◆ ASSIGNMENT
From the entries below, copy exactly the lines from the one that contains "0x149F (R510, 18_power_states.md). -/" through the one that contains "def recClocks : ObjRecord", both included, and only those.
** MATERIALS PROVIDED follows **
/-- `PERF_BIN_CLOCK`, 0x1230 (R45, 01_air_time.md). -/
def recPerfBinClock : ObjRecord := { base := 0x1230, last := 0x1230, name := "PERF_BIN_CLOCK", rows := [
  ⟨0x01, 1, "DAY_OFFSET", .u32, Rights.aHRWFRWSRW, [0], .rng 0 86399, false⟩,
  ⟨0x02, 1, "BIN_START", .time80, Rights.aHROFROSRO, [], .any, false⟩,
  ⟨0x03, 1, "DAY_START", .time80, Rights.aHROFROSRO, [], .any, false⟩,
  ⟨0x04, 1, "SUSPECT", .u8, Rights.aHROFROSRO, [0], .any, false⟩] }

/-- `POWER_CTRL`, 0x1400 (R510, 18_power_states.md). -/
def recPowerCtrl : ObjRecord := { base := 0x1400, last := 0x1400, name := "POWER_CTRL", rows := [
  ⟨0x01, 1, "SECTOR_STATE", .u32, Rights.aHROFROSRO, [0], .any, false⟩,
  ⟨0x02, 1, "WAKE_REQ", .u8, Rights.aHWOFWOSWO, [], .rng 1 1, false⟩,
  ⟨0x03, 1, "ISLAND_ENTRIES", .u64, Rights.aHROFROSRO, [0], .any, false⟩,
  ⟨0x04, 1, "LAST_ISLAND", .time80, Rights.aHROFROSRO, [0], .any, false⟩] }

/-- `POWER_CLIENT`, 0x1410 to 0x149F (R510, 18_power_states.md). -/
def recPowerClient : ObjRecord := { base := 0x1410, last := 0x149F, name := "POWER_CLIENT", rows := [
  ⟨0x01, 1, "LAT_TOL_NS", .u32, Rights.aHRWFRWSRO, [40], .any, false⟩,
  ⟨0x02, 1, "PWR_REQ", .u8, Rights.aHRWFRWSRO, [0], .oneOf [0, 3], false⟩,
  ⟨0x03, 1, "PWR_STATE", .u8, Rights.aHROFROSRO, [0], .any, false⟩,
  ⟨0x04, 1, "PREWAKE_HOLD_NS", .u32, Rights.aHRWFRWSRO, [1000000], .rng 0 1000000000, false⟩,
  ⟨0x05, 1, "TRANSITIONS", .u64, Rights.aHROFROSRO, [0], .any, false⟩,
  ⟨0x06, 1, "PREWAKES", .u64, Rights.aHROFROSRO, [0], .any, false⟩,
  ⟨0x07, 1, "LATE_WAKES", .u64, Rights.aHROFROSRO, [0], .any, false⟩] }

/-- `SUPPLY`, 0x14A0 (R585, 22_package_supplies_clocks.md). -/
def recSupply : ObjRecord := { base := 0x14A0, last := 0x14A0, name := "SUPPLY", rows := [
  ⟨0x01, 1, "AON_SOURCE", .u8, Rights.aHROFROSRODRO, [0], .any, false⟩,
  ⟨0x02, 1, "VAON_A_MV", .u16, Rights.aHROFROSRODRO, [850], .any, false⟩,
  ⟨0x03, 1, "VAON_B_MV", .u16, Rights.aHROFROSRODRO, [850], .any, false⟩,
  ⟨0x04, 1, "AON_SWITCHES", .u64, Rights.aHROFROSRODRO, [0], .any, false⟩,
  ⟨0x05, 1, "RAIL_GOOD", .u32, Rights.aHROFROSRODRO, [524287], .any, false⟩,
  ⟨0x06, 1, "LAST_RAIL_FAIL", .u32, Rights.aHROFROSRODRO, [0], .any, false⟩] }

/-- `CLOCKS`, 0x14B0 (R585, 22_package_supplies_clocks.md). -/
def recClocks : ObjRecord := { base := 0x14B0, last := 0x14B0, name := "CLOCKS", rows := [
  ⟨0x01, 1, "REF_STATUS", .u8, Rights.aHROFROSRODRO, [31], .any, false⟩,
  ⟨0x02, 1, "PLL_LOCK", .u32, Rights.aHROFROSRODRO, [262143], .any, false⟩,
  ⟨0x03, 1, "REF_LOSSES", .u64, Rights.aHROFROSRODRO, [0], .any, false⟩,
  ⟨0x04, 1, "AON_OSC", .u8, Rights.aHROFROSRODRO, [0], .any, false⟩] }

/-- `THERMAL`, 0x14C0 (R585, 22_package_supplies_clocks.md). -/
def recThermal : ObjRecord := { base := 0x14C0, last := 0x14C0, name := "THERMAL", rows := [
  ⟨0x01, 1, "F_TEMP_C", .i32, Rights.aHROFROSRODRO, [], .any, false⟩,
  ⟨0x02, 1, "T_TEMP_C", .i32, Rights.aHROFROSRODRO, [], .any, false⟩,
  ⟨0x03, 1, "F_MAX_C", .i32, Rights.aHRCFRCSRODRO, [], .any, false⟩,
  ⟨0x04, 1, "T_MAX_C", .i32, Rights.aHRCFRCSRODRO, [], .any, false⟩,
  ⟨0x05, 1, "THROTTLE_C", .u8, Rights.aHRWFRWSRODRO, [105], .rng 90 108, false⟩,
  ⟨0x06, 1, "F_LEVEL", .u8, Rights.aHROFROSRODRO, [0], .any, false⟩,
  ⟨0x07, 1, "T_LEVEL", .u8, Rights.aHROFROSRODRO, [0], .any, false⟩,
  ⟨0x08, 1, "THROTTLE_MS", .u64, Rights.aHROFROSRODRO, [0], .any, false⟩,
  ⟨0x09, 1, "STOP_ACTIVE", .bool, Rights.aHROFROSRODRO, [0], .rng 0 1, false⟩,
  ⟨0x0A, 1, "THERMAL_STOPS", .u64, Rights.aHROFROSRODRO, [0], .any, false⟩] }

/-- `SENSORS`, 0x14C1 (R585, 22_package_supplies_clocks.md). -/
def recSensors : ObjRecord := { base := 0x14C1, last := 0x14C1, name := "SENSORS", rows := [
  ⟨0x01, 8, "S_FS", .i32, Rights.aHROFROSRODRO, [], .any, false⟩,
  ⟨0x09, 1, "S_FMGMT", .i32, Rights.aHROFROSRODRO, [], .any, false⟩,
  ⟨0x0A, 1, "S_FD2D", .i32, Rights.aHROFROSRODRO, [], .any, false⟩,
  ⟨0x0B, 8, "S_TS", .i32, Rights.aHROFROSRODRO, [], .any, false⟩,
  ⟨0x13, 1, "S_TD2D", .i32, Rights.aHROFROSRODRO, [], .any, false⟩] }

/-- `SECURITY`, 0x1500 (R528, 19_security_debug.md). -/
def recSecurity : ObjRecord := { base := 0x1500, last := 0x1500, name := "SECURITY", rows := [
  ⟨0x01, 1, "LC_STATE", .u8, Rights.aHROFROSRODRO, [], .any, false⟩,
  ⟨0x02, 1, "LC_PENDING", .u8, Rights.aHROFROSRODRO, [255], .any, false⟩,
  ⟨0x03, 1, "PROVISION", .u8, Rights.aHWODWO, [], .oneOf [1, 4], false⟩,
  ⟨0x04, 1, "SVN_COUNTER", .u8, Rights.aHROFROSRODRO, [], .any, false⟩,
  ⟨0x05, 1, "SVN_ADVANCE", .u8, Rights.aHWOFWO, [], .any, false⟩,
  ⟨0x06, 1, "SERIAL", .u64, Rights.aHROVROFROSRODRO, [], .any, false⟩,
  ⟨0x07, 1, "DEVICE_ID_HASH", (.str 48), Rights.aHROFROSRODRO, [], .any, false⟩,
  ⟨0x08, 4, "KEY_HASH", (.str 48), Rights.aHRWFROSRODRO, [0], .any, false⟩,
  ⟨0x0C, 1, "KEY_REVOKED", .u8, Rights.aHROFROSRODRO, [0], .any, false⟩] }

/-- `LOCK`, 0x1501 (R381, 13_object_dictionary.md). -/
def recLock : ObjRecord := { base := 0x1501, last := 0x1501, name := "LOCK", rows := [
  ⟨0x01, 1, "DICT_LOCK", .bool, Rights.aHRWFRWSRODRO, [0], .rng 0 1, false⟩,
  ⟨0x02, 1, "LOCKED_AT", .time80, Rights.aHROFROSRODRO, [0], .any, false⟩] }

/-- `DEBUG`, 0x1502 (R528, 19_security_debug.md). -/
def recDebug : ObjRecord := { base := 0x1502, last := 0x1502, name := "DEBUG", rows := [
  ⟨0x01, 1, "DBG_LEVEL", .u8, Rights.aHROFROSRODRO, [], .any, false⟩,
  ⟨0x02, 1, "DBG_CHALLENGE", (.str 48), Rights.aHROFROSRODRO, [], .any, false⟩,
  ⟨0x03, 1, "AUTH_SUBMIT", .u8, Rights.aHWOFWOSWODWO, [], .rng 1 1, false⟩,
  ⟨0x04, 1, "AUTH_STATUS", .u8, Rights.aHROFROSRODRO, [0], .any, false⟩,
  ⟨0x05, 1, "AUTH_FAILS", .u64, Rights.aHROFROSRODRO, [0], .any, false⟩,
  ⟨0x06, 1, "DBG_DROP", .u8, Rights.aHWOFWOSWODWO, [], .any, false⟩,
  ⟨0x07, 1, "DBG_EXPIRES", .time80, Rights.aHROFROSRODRO, [0], .any, false⟩] }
** End of MATERIALS PROVIDED **
◆ OUTPUT BELOW
/-- `POWER_CLIENT`, 0x1410 to 0x149F (R510, 18_power_states.md). -/
def recPowerClient : ObjRecord := { base := 0x1410, last := 0x149F, name := "POWER_CLIENT", rows := [
  ⟨0x01, 1, "LAT_TOL_NS", .u32, Rights.aHRWFRWSRO, [40], .any, false⟩,
  ⟨0x02, 1, "PWR_REQ", .u8, Rights.aHRWFRWSRO, [0], .oneOf [0, 3], false⟩,
  ⟨0x03, 1, "PWR_STATE", .u8, Rights.aHROFROSRO, [0], .any, false⟩,
  ⟨0x04, 1, "PREWAKE_HOLD_NS", .u32, Rights.aHRWFRWSRO, [1000000], .rng 0 1000000000, false⟩,
  ⟨0x05, 1, "TRANSITIONS", .u64, Rights.aHROFROSRO, [0], .any, false⟩,
  ⟨0x06, 1, "PREWAKES", .u64, Rights.aHROFROSRO, [0], .any, false⟩,
  ⟨0x07, 1, "LATE_WAKES", .u64, Rights.aHROFROSRO, [0], .any, false⟩] }

/-- `SUPPLY`, 0x14A0 (R585, 22_package_supplies_clocks.md). -/
def recSupply : ObjRecord := { base := 0x14A0, last := 0x14A0, name := "SUPPLY", rows := [
  ⟨0x01, 1, "AON_SOURCE", .u8, Rights.aHROFROSRODRO, [0], .any, false⟩,
  ⟨0x02, 1, "VAON_A_MV", .u16, Rights.aHROFROSRODRO, [850], .any, false⟩,
  ⟨0x03, 1, "VAON_B_MV", .u16, Rights.aHROFROSRODRO, [850], .any, false⟩,
  ⟨0x04, 1, "AON_SWITCHES", .u64, Rights.aHROFROSRODRO, [0], .any, false⟩,
  ⟨0x05, 1, "RAIL_GOOD", .u32, Rights.aHROFROSRODRO, [524287], .any, false⟩,
  ⟨0x06, 1, "LAST_RAIL_FAIL", .u32, Rights.aHROFROSRODRO, [0], .any, false⟩] }

/-- `CLOCKS`, 0x14B0 (R585, 22_package_supplies_clocks.md). -/
def recClocks : ObjRecord := { base := 0x14B0, last := 0x14B0, name := "CLOCKS", rows := [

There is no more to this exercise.